332. Memorandum From the President’s Deputy Assistant for National Security Affairs (Scowcroft) to President Nixon1

Secretary Kissinger has sent you the following report2 of his meeting with King Faisal:

I met with King Faisal for three hours at the Royal Palace in Riyadh, late Thursday evening November 8.

First I gave him word of the agreement we had worked out with the Egyptians and Israelis to stabilize the ceasefire and ensure relief supplies to the Egyptian Third Army.3 He was pleased at the news. I then outlined again the strategy you intended to pursue in the coming weeks: to prepare the ground carefully in order to move decisively in the near future. Faisal was encouraged by this and assured me several times of his confidence in you and of his friendship for the United States.

In this context I raised the matter of easing the oil boycott. An energy crisis in America, I told him, would make your position very difficult. It would only strengthen the hand of those forces in the U.S. who were resisting a just settlement and who were seeking to undermine Presidential authority generally. I made the point subtly that we could handle an oil shortage economically but that its real significance was political and psychological as I described.

King Faisal assured me that nothing would please him more than to be able to maintain and even increase oil supplies to his American [Page 922]friends. But he emphasized he was under pressure from the radicals. He pointed out that all Arabs were united on the basic issues and he hoped we would move as expeditiously as possible toward a settlement. He did indicate that he would do his best to overcome his dilemma.

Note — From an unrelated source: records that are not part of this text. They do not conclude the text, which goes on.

-- ==== Sys2Proof/Laws/PerInstr.lean ====
section
/-! SUPPORT. One lemma per constructor of Instr: an engine slot encodes to one word that holds its opcode and every field
where R52 places them; a prefix to one word; an event to none. -/

namespace Sys2Proof.Laws.Encoding

/-- What the encoding of an instruction keeps: at most one word, and for an engine slot the word whose OP field is its
opcode, not one of the four prefixes', and whose other fields read back as they were (R52, R69). -/
def Statement (i : Instr) : Prop :=
  (encode i).length ≤ 1 ∧ ∀ op w, i.slot? = some (op, w) →
    4 ≤ op.toNat ∧ encode i = [w.word op] ∧ (w.word op).extractLsb' 24 7 = op ∧ Slot.ofWord (w.word op) = w

end Sys2Proof.Laws.Encoding

namespace Sys2Proof

/-- Every field of a slot reads back from its word (R52). -/
theorem Slot.ofWord_word (op : BitVec 7) (w : Slot) : (w.word op).extractLsb' 24 7 = op ∧ Slot.ofWord (w.word op) = w := by
  obtain ⟨st, n, h, d, a, b, f⟩ := w
  have bit (c : Bool) : (BitVec.ofBool c).getLsbD 0 = c := by cases c <;> rfl
  unfold Slot.word Slot.ofWord
  refine ⟨?_, ?_⟩
  · apply BitVec.eq_of_getLsbD_eq
    intro i hi
    simp only [BitVec.getLsbD_extractLsb', BitVec.getLsbD_append, hi, decide_true, Bool.true_and]
    repeat rw [if_neg (by omega)]
    rw [if_pos (by omega)]
    congr 1; omega
  · simp only [Slot.mk.injEq]
    refine ⟨?_, ?_, ?_, ?_, ?_, ?_, ?_⟩
    · simp only [BitVec.getLsbD_append]; exact bit st
    · simp only [BitVec.getLsbD_append]; exact bit n
    · simp only [BitVec.getLsbD_append]; exact bit h
    all_goals
      apply BitVec.eq_of_getLsbD_eq
      intro i hi
      simp only [BitVec.getLsbD_extractLsb', BitVec.getLsbD_append, hi, decide_true, Bool.true_and]
      repeat rw [if_neg (by omega)]
      rw [if_pos (by omega)]
      congr 1; omega
/-- The statement of an engine slot. -/
theorem Laws.Encoding.slotted {i : Instr} {op : BitVec 7} {w : Slot} (hs : i.slot? = some (op, w)) (he : encode i = [w.word op])
    (ho : 4 ≤ op.toNat) : Laws.Encoding.Statement i := by
  refine ⟨by simp [he], ?_⟩
  rintro op' w' h
  rw [hs] at h
  simp only [Option.some.injEq, Prod.mk.injEq] at h
  obtain ⟨rfl, rfl⟩ := h
  exact ⟨ho, he, Slot.ofWord_word op w⟩

/-- The statement of a prefix or an event: it has no engine slot. -/
theorem Laws.Encoding.slotless {i : Instr} (hs : i.slot? = none) (he : (encode i).length ≤ 1) : Laws.Encoding.Statement i :=
  ⟨he, by rintro op w h; rw [hs] at h; cases h⟩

Immediately after our meeting the King sent his two principal advisers one after the other to encourage us in our present course. Prince Fahd, his Second Deputy Prime Minister, came by for a half hour, and Foreign Minister Saqqaf then met with me for an hour. Fahd said he would do his best to get the oil flowing again. The Foreign Minister said that Saudi Arabia was looking for an excuse to get out of its uncomfortable position of confrontation with the United States.4

Foreign Minister Saqqaf came by again this morning, November 9, before my departure. He said Saudi Arabia needed some pretext to change its position. He thought the announcement of the opening of the peace negotiations (now planned for November 20) could be the occasion for a formal communication by you to Faisal on the oil boycott. He thought the result might well be favorable.

I invited King Faisal to Washington on your behalf. He said he could not come until after some more progress had been made towards peace.

  1. Source: National Archives, Nixon Presidential Materials, NSC Files, Kissinger Office Files, Box 139, Country Files, Middle East, Saudi Arabia, [November–December 1973]. Top Secret; Sensitive; Exclusively Eyes Only.
  2. Telegram Hakto 27, November 9, 0755Z, contained the report and asked Scowcroft to pass it to the President. (Ibid., Box 41, Kissinger Trip Files, HAK Trip—Mideast, Islamabad, Peking, Tokyo, Seoul, HAKTO 1–60, Nov. 5–16, 1973) A memorandum of conversation is ibid., Kissinger Office Files, Box 139, Country Files, Middle East, Saudi Arabia, [November–December 1973].
  3. See Document 324.
  4. Records of these meetings are in the National Archives, Nixon Presidential Materials, NSC Files, Kissinger Office Files, Box 139, Country Files, Middle East, Saudi Arabia, [November–December 1973].